Network Requirements for Clustering

Multicast

By default, Corosync uses IP multicast (UDP 5404/5405) for cluster communication. The physical network switches carrying cluster traffic must support multicast and have IGMP snooping enabled.

IGMP snooping builds a table of which ports have registered interest in specific multicast groups. Without it, multicast packets are flooded to all ports, which causes excessive traffic on large switches. After enabling IGMP snooping, allow several hours for the snooping table to stabilise before relying on it.

Verifying multicast works:

Run omping simultaneously from two different nodes:

# On node 1:
omping 192.168.10.51 192.168.10.52

# On node 2 (run at the same time):
omping 192.168.10.50 192.168.10.52

omping sends multicast test packets and reports round-trip times. If multicast is not working, omping shows 100% packet loss to the other nodes.

Dedicated Cluster Link

While Proxmox will use whatever network interface is available for cluster traffic, best practice is to dedicate a separate low-latency link exclusively to Corosync communication. This isolates cluster heartbeats from VM traffic spikes that might otherwise delay Corosync messages, causing false node-failure detections.

A direct Ethernet connection between nodes (bypassing the main switch entirely) is ideal for a small 2–3 node cluster where nodes are physically adjacent. For geographically distributed nodes, Corosync rings can be routed through VPN tunnels.

Creating a Cluster

All cluster operations happen from the GUI at Datacenter → Cluster, or via the pvecm CLI tool.

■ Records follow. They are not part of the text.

/-- Interrupt causes set by the device or by INT_FORCE (R58, R60). -/
def raise (page : Nat) (causes : Word) (s : State) : State :=
  let old := s.reg page 0x20
  let en := s.reg page 0x24
  let s' := setReg page 0x20 (old ||| causes) s
  let fresh := causes &&& ~~~old &&& en &&& ~~~(6 : Word)
  let s' := if bit (s.reg page 0x2C) 31 && decide (fresh ≠ 0) then emit (.irq page 0 fresh) s' else s'
  if old &&& en = 0 ∧ (old ||| causes) &&& en ≠ 0 then notify page s' else s'

/-- One cause, by its bit. -/
def raiseBit (page i : Nat) (s : State) : State := raise page (w32 (2 ^ i)) s

/-- An error in a page's memories: counted, captured and delivered (R57, R58). -/
def memError (page source synd addr : Nat) (ue : Bool) (s : State) : State :=
  let s := bump page (if ue then 0x44 else 0x40) s
  let f := s.reg page 0x48
  let s := if bit f 31 = false ∨ (ue = true ∧ bit f 30 = false) then
      setReg page 0x4C (w32 addr) (setReg page 0x48
        (w32 (0x80000000 + b2n ue * 0x40000000 + source % 256 * 0x10000 + synd % 65536)) s)
    else s
  let s := raiseBit page (if ue then 1 else 0) s
  if ue then post 0x01 page (s.reg page 0x48).toNat (s.reg page 0x4C).toNat s else s

/-- An error of which the spec gives no source or syndrome: both are a free value. -/
def errAt (page addr : Nat) (ue : Bool) (s : State) : State :=
  let f := (Config.errorInfo s.free).toNat
  memError page (f / 65536) (f % 65536) addr ue { s with free := s.free + 1 }
/-- An error of which only the syndrome is left open. -/
def srcErr (page source addr : Nat) (ue : Bool) (s : State) : State :=
  memError page source ((Config.errorInfo s.free).toNat % 65536) addr ue { s with free := s.free + 1 }
def ueAt (page addr : Nat) (s : State) : State := errAt page addr true s
def ceAt (page addr : Nat) (s : State) : State := errAt page addr false s

/-- A STATE_REFUSED outcome: counted, logged, and sent to the safety controller where it touches a safety function
(R72, R74). -/
def stateRefused (req : Requester) (page off : Nat) (touches : Bool) (s : State) : State :=
  let m := s.modeNow
  let s := bump pMODE 0x8010 s
  let s := logAdd 0x03 page (reqForm req + off) (page * 65536 + off) m.code s
  if touches then bump pSAFE 0x8014 (post 0x08 page (reqForm req + off) (page * 65536 + off) s) else s

/-- The device's next random word, a free value (R490). -/
def drawRandom (s : State) : Word × State := (Config.random s.free, { s with free := s.free + 1 })

/-- The 64-bit count of time-clock microseconds since reset. -/
def State.nowUs (s : State) : Nat := s.time.ticks / 1000
/-- The nanoseconds field of the time base as a record carries it. -/
def State.timeNs (s : State) : Word := s.time.ns

end Sys2Proof.Machine
end

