/-- The packet a thread holds, with its number. -/
def State.held (s : State) (t : Nat) : Option (PktId × Packet) :=
  match (s.thr t).item with
  | some (.pkt p) => (s.pkt p).map (fun k => (p, k))
  | _ => none

/-! ### Status and events -/

/-- The HIGH thread of its core (R157). -/
def State.isHigh (s : State) (t : Nat) : Bool :=
  let w := s.reg (pCLU (tCluster t)) (0x100 + t / 8 % 8 * 0x20)
  !isTel t && bit w 8 && fld w 2 0 == t % 8

/-- The context window shows a flow context: the held packet has a flow (R198). -/
def State.ctxValid (s : State) (t : Nat) : Bool :=
  match s.held t with
  | some (_, k) => !k.noFlow
  | none => false

/-- STATUS (R189). -/
def State.status (s : State) (t : Nat) : Word :=
  let th := s.thr t
  let schuss := match s.held t with
    | some (_, k) => k.schuss
    | none => false
  w32 (th.mbox.length * 0x1000 + th.stageLen * 0x100 + b2n th.replay * 0x20 + b2n schuss * 0x10 +
    b2n (s.ctxValid t) * 8 + b2n th.ctxLost * 4 + b2n (s.isHigh t) * 2 + b2n th.item.isSome)

/-- The fault thread of a piste (R172). -/
def State.faultTid (s : State) (p : Nat) : Nat := p * 512 + s.rfld (pPST p) 0x100 2 0
/-- The Telemark thread that TEL_FAULT_CFG names (R176). -/
def State.telFaultTid (s : State) : Nat := 2048 + s.rfld pTEL 0x100 2 0

/-- The level event FAULT (R174, R176). -/
def State.faultEvent (s : State) (t : Nat) : Bool :=
  if isTel t then t == s.telFaultTid && !s.telFaults.recs.isEmpty
  else t == s.faultTid (tPiste t) && !(s.piste (tPiste t)).faults.recs.isEmpty

/-- The Telemark thread that SAFE_CFG.NOTIFY_TID names (R460). -/
def State.safetyTid (s : State) : Nat := 2048 + s.rfld pSAFE 0x100 6 4
/-- EVPEND (R190); SAFETY is pending too while safety records are queued (R460). -/
def State.evpend (s : State) (t : Nat) : Word :=
  let th := s.thr t
  th.evlatch ||| w32 (b2n (!th.mbox.isEmpty) + b2n th.item.isSome * 2 + b2n (s.faultEvent t) * 0x80 +
    b2n (t == s.safetyTid && !s.safety.queue.recs.isEmpty) * 0x400)

/-- A data or instruction range with a thread inside a scope: 0 thread, 1 core, 2 cluster, 3 piste (R539, R543). -/
def inScope (scope thread t : Nat) : Bool := thread / 8 ^ (if scope = 3 then 3 else scope) == t / 8 ^ (if scope = 3 then 3 else scope)

/-- A trace record, where the piste's trace unit runs and its filter takes the event (R547). -/
def traceEv (t kind : Nat) (d0 d1 : W64) (s : State) : State :=
  let p := tPiste t
  let c := s.reg pDBG (0x8800 + p * 0x20)
  if isTel t || !(s.piste p).traceRun || !bit c kind || !inScope (fld c 13 12) (fld c 26 16) t then s
  else
    let r : TraceRec := { kind := BitVec.ofNat 8 kind, thread := t, time := s.time.ns, d0 := d0, d1 := d1 }
    let n := (s.reg pDBG (0x8804 + p * 0x20)).toNat
    let s := bumpWrap pDBG (0x8804 + p * 0x20) s
    if bit c 31 then
      putHbm ((s.reg64 pDBG (0x8810 + p * 0x20)).toNat + n % 0x100000 * 32)
        (leBytes 4 (kind + t * 256) ++ leBytes 4 r.time.toNat ++ leBytes 8 d0.toNat ++ leBytes 8 d1.toNat ++ leBytes 8 0)
        (hbmCount 15 s)
    else updPiste p (fun q => { q with trace := sset q.trace (n % 8192) r }) s

/-- DBG_LAST_HIT of a halt (R550). -/
def lastHit (t bp kind : Nat) (s : State) : State :=
  setReg pDBG 0x8008 (w32 (0x80000000 + kind * 0x10000 + bp * 0x1000 + t)) s
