-- ==== Sys2Proof/Machine/Crc.lean ====
section
/-! DEFINITION. Cyclic redundancy checks: the CRC-32C of R53, the CRC-32 of the frame check sequence, CRCs of any width and
polynomial (R238), and the Toeplitz hash (R144). -/
namespace Sys2Proof.Machine
open Sys2Proof

/-- `n` steps of a reflected 32-bit CRC. -/
def crcBits (poly : Word) : Nat → Word → Word
  | 0, c => c
  | n + 1, c => crcBits poly n (if c.getLsbD 0 then (c >>> 1) ^^^ poly else c >>> 1)

/-- A reflected 32-bit CRC over bytes from an initial value, before the final XOR. -/
def crcRun (poly init : Word) (b : Bytes) : Word := b.foldl (fun c x => crcBits poly 8 (c ^^^ x.setWidth 32)) init

/-- CRC-32C with the parameters of R53. -/
def crc32c (b : Bytes) : Word := ~~~ crcRun 0x82F63B78 0xFFFFFFFF b
/-- CRC-32C from another initial value (R141). -/
def crc32cFrom (init : Word) (b : Bytes) : Word := ~~~ crcRun 0x82F63B78 init b
/-- CRC-32 of IEEE 802.3. -/
def crc32 (b : Bytes) : Word := ~~~ crcRun 0xEDB88320 0xFFFFFFFF b
/-- The frame check sequence of a frame's bytes before it, as its 4 bytes. -/
def fcsOf (b : Bytes) : Bytes := leBytes 4 (crc32 b).toNat
/-- The bits of a number in reverse order, over a width. -/
def reflect : Nat → Nat → Nat
  | 0, _ => 0
  | n + 1, v => v % 2 * 2 ^ n + reflect n (v / 2)

/-- `n` steps of an unreflected CRC of width `w`. -/
def crcNBits (w poly : Nat) : Nat → Nat → Nat
  | 0, c => c
  | n + 1, c =>
    let top := c / 2 ^ (w - 1) % 2
    let c' := c * 2 % 2 ^ w
    crcNBits w poly n (if top = 1 then (BitVec.ofNat 64 c' ^^^ BitVec.ofNat 64 (poly % 2 ^ w)).toNat else c')

/-- One byte fed to an unreflected CRC of width `w` (8 or more). -/
def crcNByte (w poly : Nat) (refin : Bool) (c : Nat) (b : Byte) : Nat :=
  let x := if refin then reflect 8 b.toNat else b.toNat
  crcNBits w poly 8 (BitVec.ofNat 64 c ^^^ BitVec.ofNat 64 (x * 2 ^ (w - 8))).toNat

/-- A CRC accumulator fed with bytes (R238). -/
def CrcAcc.feed (a : CrcAcc) (b : Bytes) : CrcAcc :=
  { a with value := w32 (b.foldl (crcNByte a.width a.poly.toNat a.refin) a.value.toNat) }

/-- The final value of an accumulator (R238). -/
def CrcAcc.final (a : CrcAcc) : Word :=
  let v := if a.refout then reflect a.width a.value.toNat else a.value.toNat
  w32 ((BitVec.ofNat 64 v ^^^ BitVec.ofNat 64 a.xor.toNat).toNat % 2 ^ a.width)

/-- A whole CRC of width `w`: polynomial, initial value, reflections, final XOR. -/
def crcN (w poly init : Nat) (refin refout : Bool) (xor : Nat) (b : Bytes) : Nat :=
  (CrcAcc.feed { value := w32 (init % 2 ^ w), alg := 0, width := w, poly := w32 poly, refin := refin, refout := refout
                 xor := w32 xor } b).final.toNat

/-- Toeplitz hash of 32-bit words under a key of 320 bits, bit 0 the most significant (R144). -/
def toeplitzBits (key : BitVec 320) : Nat → List Bool → Word
  | _, [] => 0
  | i, b :: r => (if b then w32 (key.toNat / 2 ^ (288 - i)) else 0) ^^^ toeplitzBits key (i + 1) r
/-- The bits of a word, most significant first. -/
def msbBits (w : Word) : List Bool := ((rangeFrom 0 32).map (fun i => w.getLsbD i)).reverse
def toeplitz (key : BitVec 320) (ws : List Word) : Word := toeplitzBits key 0 (ws.flatMap msbBits)

end Sys2Proof.Machine
end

Step 1: Create the Cluster (First Node Only)

From the first node’s GUI, go to Datacenter → Cluster → Create Cluster. Enter a cluster name. The name becomes part of the Corosync multicast address calculation, so choose it carefully — changing the cluster name later requires dissolving and rebuilding the cluster.

Via CLI:

pvecm create my-cluster

After creation, the GUI will show the cluster as a single-node cluster with quorum status 1/1.

Step 2: Get the Join Information

From the first node’s GUI, go to Datacenter → Cluster → Join Information. This displays a join token — a base64-encoded block containing the cluster name, node IPs, and a cryptographic token. Copy this entire block.

Step 3: Join Additional Nodes

On each node you want to add to the cluster, go to Datacenter → Cluster → Join Cluster. Paste the join information block and enter the root password of the first node (needed to authenticate the join operation).

Via CLI (on the node being joined):

pvecm add 192.168.10.50    # IP of an existing cluster member

The joining node downloads the cluster configuration from the existing node, starts participating in Corosync quorum, and synchronises pmxcfs. Within seconds, all VMs and configuration from the existing nodes appear in the joining node’s GUI.

Verifying Cluster Status

pvecm status    # Cluster quorum and votes
pvecm nodes     # List cluster nodes with their IDs

Example healthy output from pvecm status:

Cluster information
-------------------
Name:             my-cluster
Config Version:   3
Transport:        knet
Secure auth:      on

Quorum information
------------------
Date:             Mon Mar  9 10:00:00 2026
Quorum provider:  corosync_votequorum
Nodes:            3
Node state:       Established
Quorum:           3 (quorate)

Corosync Configuration File

The Corosync configuration lives at /etc/pve/corosync.conf (inside pmxcfs, so replicated to all nodes). It has four main sections:

logging { }     — log facility and priority
nodelist { }    — IP addresses of all cluster member nodes
quorum { }      — quorum provider settings
totem { }       — cluster transport parameters

A typical totem block for a 3-node cluster:

totem {
  version: 2
  cluster_name: my-cluster
  config_version: 3
  ip_version: ipv4
  secauth: on
  crypto_cipher: aes256
  crypto_hash: sha1
}

secauth: on enables authentication and encryption of all Corosync messages — do not disable this in any environment where you do not fully control the network
crypto_cipher: aes256 — AES-256 encryption for cluster messages
crypto_hash: sha1 — HMAC-SHA1 for message authentication
config_version increments every time the configuration changes

The interface block inside totem specifies the cluster network:

interface {
  bindnetaddr: 172.16.2.71    # This node's cluster NIC IP
  ringnumber: 0               # 0 for first ring
  mcastaddr: 224.1.1.1        # Multicast address
  mcastport: 5405             # Receiving port (sending = 5404)
}

The multicast address is automatically derived from the cluster name if not specified manually.

Redundant Rings (RRP)

Corosync supports Redundant Ring Protocol (RRP) — running cluster communication over two separate network paths simultaneously. If one path fails, Corosync fails over to the second without losing quorum.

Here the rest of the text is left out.